Stored data entries
-- ==== Sys2Proof/Laws/State.lean ====
section
/-!
SUPPORT. One lemma per field for every update of the state, true by `rfl`: no later proof unfolds an update of a field it
does not change. What the updates do to the fields they change is in Laws/Storage.lean.
-/

namespace Sys2Proof.Machine.State


/-! ### `setPort` leaves every other field alone -/

@[simp] theorem setPort_params (s : State) (a : Agent) (p : Port) : (s.setPort a p).params = s.params := rfl
@[simp] theorem setPort_w (s : State) (a : Agent) (p : Port) : (s.setPort a p).w = s.w := rfl
@[simp] theorem setPort_slots (s : State) (a : Agent) (p : Port) : (s.setPort a p).slots = s.slots := rfl
@[simp] theorem setPort_last (s : State) (a : Agent) (p : Port) : (s.setPort a p).last = s.last := rfl
@[simp] theorem setPort_idleCnt (s : State) (a : Agent) (p : Port) : (s.setPort a p).idleCnt = s.idleCnt := rfl
@[simp] theorem setPort_pw (s : State) (a : Agent) (p : Port) : (s.setPort a p).pw = s.pw := rfl
@[simp] theorem setPort_active (s : State) (a : Agent) (p : Port) : (s.setPort a p).active = s.active := rfl
@[simp] theorem setPort_code (s : State) (a : Agent) (p : Port) : (s.setPort a p).code = s.code := rfl
@[simp] theorem setPort_data (s : State) (a : Agent) (p : Port) : (s.setPort a p).data = s.data := rfl
@[simp] theorem setPort_count (s : State) (a : Agent) (p : Port) : (s.setPort a p).count = s.count := rfl
@[simp] theorem setPort_ctxs (s : State) (a : Agent) (p : Port) : (s.setPort a p).ctxs = s.ctxs := rfl
@[simp] theorem setPort_fsm (s : State) (a : Agent) (p : Port) : (s.setPort a p).fsm = s.fsm := rfl
@[simp] theorem setPort_outLatch (s : State) (a : Agent) (p : Port) : (s.setPort a p).outLatch = s.outLatch := rfl
@[simp] theorem setPort_inboxes (s : State) (a : Agent) (p : Port) : (s.setPort a p).inboxes = s.inboxes := rfl
@[simp] theorem setPort_turns (s : State) (a : Agent) (p : Port) : (s.setPort a p).turns = s.turns := rfl
@[simp] theorem setPort_turn (s : State) (a : Agent) (p : Port) : (s.setPort a p).turn = s.turn := rfl
@[simp] theorem setPort_draws (s : State) (a : Agent) (p : Port) : (s.setPort a p).draws = s.draws := rfl

/-! ### `setView` leaves every other field alone -/

@[simp] theorem setView_params (s : State) (a : Agent) (v : View) : (s.setView a v).params = s.params := rfl
@[simp] theorem setView_w (s : State) (a : Agent) (v : View) : (s.setView a v).w = s.w := rfl
@[simp] theorem setView_slots (s : State) (a : Agent) (v : View) : (s.setView a v).slots = s.slots := rfl
@[simp] theorem setView_last (s : State) (a : Agent) (v : View) : (s.setView a v).last = s.last := rfl
@[simp] theorem setView_idleCnt (s : State) (a : Agent) (v : View) : (s.setView a v).idleCnt = s.idleCnt := rfl
@[simp] theorem setView_pw (s : State) (a : Agent) (v : View) : (s.setView a v).pw = s.pw := rfl
@[simp] theorem setView_active (s : State) (a : Agent) (v : View) : (s.setView a v).active = s.active := rfl
@[simp] theorem setView_code (s : State) (a : Agent) (v : View) : (s.setView a v).code = s.code := rfl
@[simp] theorem setView_data (s : State) (a : Agent) (v : View) : (s.setView a v).data = s.data := rfl
@[simp] theorem setView_count (s : State) (a : Agent) (v : View) : (s.setView a v).count = s.count := rfl
@[simp] theorem setView_ctxs (s : State) (a : Agent) (v : View) : (s.setView a v).ctxs = s.ctxs := rfl
@[simp] theorem setView_fsm (s : State) (a : Agent) (v : View) : (s.setView a v).fsm = s.fsm := rfl
@[simp] theorem setView_outLatch (s : State) (a : Agent) (v : View) : (s.setView a v).outLatch = s.outLatch := rfl
@[simp] theorem setView_inboxes (s : State) (a : Agent) (v : View) : (s.setView a v).inboxes = s.inboxes := rfl
@[simp] theorem setView_turns (s : State) (a : Agent) (v : View) : (s.setView a v).turns = s.turns := rfl
@[simp] theorem setView_turn (s : State) (a : Agent) (v : View) : (s.setView a v).turn = s.turn := rfl
@[simp] theorem setView_draws (s : State) (a : Agent) (v : View) : (s.setView a v).draws = s.draws := rfl

/-! ### `setLoaded` leaves every other field alone -/

@[simp] theorem setLoaded_params (s : State) (a : Agent) (l : Loaded) : (s.setLoaded a l).params = s.params := rfl
@[simp] theorem setLoaded_w (s : State) (a : Agent) (l : Loaded) : (s.setLoaded a l).w = s.w := rfl
@[simp] theorem setLoaded_slots (s : State) (a : Agent) (l : Loaded) : (s.setLoaded a l).slots = s.slots := rfl
@[simp] theorem setLoaded_last (s : State) (a : Agent) (l : Loaded) : (s.setLoaded a l).last = s.last := rfl
@[simp] theorem setLoaded_idleCnt (s : State) (a : Agent) (l : Loaded) : (s.setLoaded a l).idleCnt = s.idleCnt := rfl
@[simp] theorem setLoaded_pw (s : State) (a : Agent) (l : Loaded) : (s.setLoaded a l).pw = s.pw := rfl
@[simp] theorem setLoaded_active (s : State) (a : Agent) (l : Loaded) : (s.setLoaded a l).active = s.active := rfl
@[simp] theorem setLoaded_code (s : State) (a : Agent) (l : Loaded) : (s.setLoaded a l).code = s.code := rfl
@[simp] theorem setLoaded_data (s : State) (a : Agent) (l : Loaded) : (s.setLoaded a l).data = s.data := rfl
@[simp] theorem setLoaded_count (s : State) (a : Agent) (l : Loaded) : (s.setLoaded a l).count = s.count := rfl
@[simp] theorem setLoaded_ctxs (s : State) (a : Agent) (l : Loaded) : (s.setLoaded a l).ctxs = s.ctxs := rfl
@[simp] theorem setLoaded_fsm (s : State) (a : Agent) (l : Loaded) : (s.setLoaded a l).fsm = s.fsm := rfl
@[simp] theorem setLoaded_outLatch (s : State) (a : Agent) (l : Loaded) : (s.setLoaded a l).outLatch = s.outLatch := rfl
@[simp] theorem setLoaded_inboxes (s : State) (a : Agent) (l : Loaded) : (s.setLoaded a l).inboxes = s.inboxes := rfl
@[simp] theorem setLoaded_turns (s : State) (a : Agent) (l : Loaded) : (s.setLoaded a l).turns = s.turns := rfl
@[simp] theorem setLoaded_turn (s : State) (a : Agent) (l : Loaded) : (s.setLoaded a l).turn = s.turn := rfl
@[simp] theorem setLoaded_draws (s : State) (a : Agent) (l : Loaded) : (s.setLoaded a l).draws = s.draws := rfl

/-! ### `setInbox` leaves every other field alone -/

@[simp] theorem setInbox_params (s : State) (a : Agent) (cs : List Command) : (s.setInbox a cs).params = s.params := rfl
@[simp] theorem setInbox_w (s : State) (a : Agent) (cs : List Command) : (s.setInbox a cs).w = s.w := rfl
@[simp] theorem setInbox_slots (s : State) (a : Agent) (cs : List Command) : (s.setInbox a cs).slots = s.slots := rfl
@[simp] theorem setInbox_last (s : State) (a : Agent) (cs : List Command) : (s.setInbox a cs).last = s.last := rfl
@[simp] theorem setInbox_idleCnt (s : State) (a : Agent) (cs : List Command) : (s.setInbox a cs).idleCnt = s.idleCnt := rfl
@[simp] theorem setInbox_pw (s : State) (a : Agent) (cs : List Command) : (s.setInbox a cs).pw = s.pw := rfl
@[simp] theorem setInbox_active (s : State) (a : Agent) (cs : List Command) : (s.setInbox a cs).active = s.active := rfl
@[simp] theorem setInbox_code (s : State) (a : Agent) (cs : List Command) : (s.setInbox a cs).code = s.code := rfl
@[simp] theorem setInbox_data (s : State) (a : Agent) (cs : List Command) : (s.setInbox a cs).data = s.data := rfl
@[simp] theorem setInbox_count (s : State) (a : Agent) (cs : List Command) : (s.setInbox a cs).count = s.count := rfl
@[simp] theorem setInbox_ctxs (s : State) (a : Agent) (cs : List Command) : (s.setInbox a cs).ctxs = s.ctxs := rfl
@[simp] theorem setInbox_fsm (s : State) (a : Agent) (cs : List Command) : (s.setInbox a cs).fsm = s.fsm := rfl
@[simp] theorem setInbox_outLatch (s : State) (a : Agent) (cs : List Command) : (s.setInbox a cs).outLatch = s.outLatch := rfl
@[simp] theorem setInbox_ports (s : State) (a : Agent) (cs : List Command) : (s.setInbox a cs).ports = s.ports := rfl
@[simp] theorem setInbox_turns (s : State) (a : Agent) (cs : List Command) : (s.setInbox a cs).turns = s.turns := rfl
@[simp] theorem setInbox_turn (s : State) (a : Agent) (cs : List Command) : (s.setInbox a cs).turn = s.turn := rfl
@[simp] theorem setInbox_draws (s : State) (a : Agent) (cs : List Command) : (s.setInbox a cs).draws = s.draws := rfl

/-! ### `setCtx` leaves every other field alone -/

@[simp] theorem setCtx_params (s : State) (k : CtxIdx) (c : Context) : (s.setCtx k c).params = s.params := rfl
@[simp] theorem setCtx_w (s : State) (k : CtxIdx) (c : Context) : (s.setCtx k c).w = s.w := rfl
@[simp] theorem setCtx_slots (s : State) (k : CtxIdx) (c : Context) : (s.setCtx k c).slots = s.slots := rfl
@[simp] theorem setCtx_last (s : State) (k : CtxIdx) (c : Context) : (s.setCtx k c).last = s.last := rfl
@[simp] theorem setCtx_idleCnt (s : State) (k : CtxIdx) (c : Context) : (s.setCtx k c).idleCnt = s.idleCnt := rfl
@[simp] theorem setCtx_pw (s : State) (k : CtxIdx) (c : Context) : (s.setCtx k c).pw = s.pw := rfl
@[simp] theorem setCtx_active (s : State) (k : CtxIdx) (c : Context) : (s.setCtx k c).active = s.active := rfl
@[simp] theorem setCtx_code (s : State) (k : CtxIdx) (c : Context) : (s.setCtx k c).code = s.code := rfl
@[simp] theorem setCtx_data (s : State) (k : CtxIdx) (c : Context) : (s.setCtx k c).data = s.data := rfl
@[simp] theorem setCtx_count (s : State) (k : CtxIdx) (c : Context) : (s.setCtx k c).count = s.count := rfl
@[simp] theorem setCtx_fsm (s : State) (k : CtxIdx) (c : Context) : (s.setCtx k c).fsm = s.fsm := rfl
@[simp] theorem setCtx_outLatch (s : State) (k : CtxIdx) (c : Context) : (s.setCtx k c).outLatch = s.outLatch := rfl
@[simp] theorem setCtx_ports (s : State) (k : CtxIdx) (c : Context) : (s.setCtx k c).ports = s.ports := rfl
@[simp] theorem setCtx_inboxes (s : State) (k : CtxIdx) (c : Context) : (s.setCtx k c).inboxes = s.inboxes := rfl
@[simp] theorem setCtx_turns (s : State) (k : CtxIdx) (c : Context) : (s.setCtx k c).turns = s.turns := rfl
@[simp] theorem setCtx_turn (s : State) (k : CtxIdx) (c : Context) : (s.setCtx k c).turn = s.turn := rfl
@[simp] theorem setCtx_draws (s : State) (k : CtxIdx) (c : Context) : (s.setCtx k c).draws = s.draws := rfl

## Your assignment
Using the data above, transcribe the lines that run from the line with "l).turn = s.turn := rfl" to the line with "cs).pw = s.pw := rfl", both ends kept, and output nothing else.

## Task response
@[simp] theorem setLoaded_turn (s : State) (a : Agent) (l : Loaded) : (s.setLoaded a l).turn = s.turn := rfl
@[simp] theorem setLoaded_draws (s : State) (a : Agent) (l : Loaded) : (s.setLoaded a l).draws = s.draws := rfl

/-! ### `setInbox` leaves every other field alone -/

@[simp] theorem setInbox_params (s : State) (a : Agent) (cs : List Command) : (s.setInbox a cs).params = s.params := rfl
@[simp] theorem setInbox_w (s : State) (a : Agent) (cs : List Command) : (s.setInbox a cs).w = s.w := rfl
@[simp] theorem setInbox_slots (s : State) (a : Agent) (cs : List Command) : (s.setInbox a cs).slots = s.slots := rfl
@[simp] theorem setInbox_last (s : State) (a : Agent) (cs : List Command) : (s.setInbox a cs).last = s.last := rfl
@[simp] theorem setInbox_idleCnt (s : State) (a : Agent) (cs : List Command) : (s.setInbox a cs).idleCnt = s.idleCnt := rfl
@[simp] theorem setInbox_pw (s : State) (a : Agent) (cs : List Command) : (s.setInbox a cs).pw = s.pw := rfl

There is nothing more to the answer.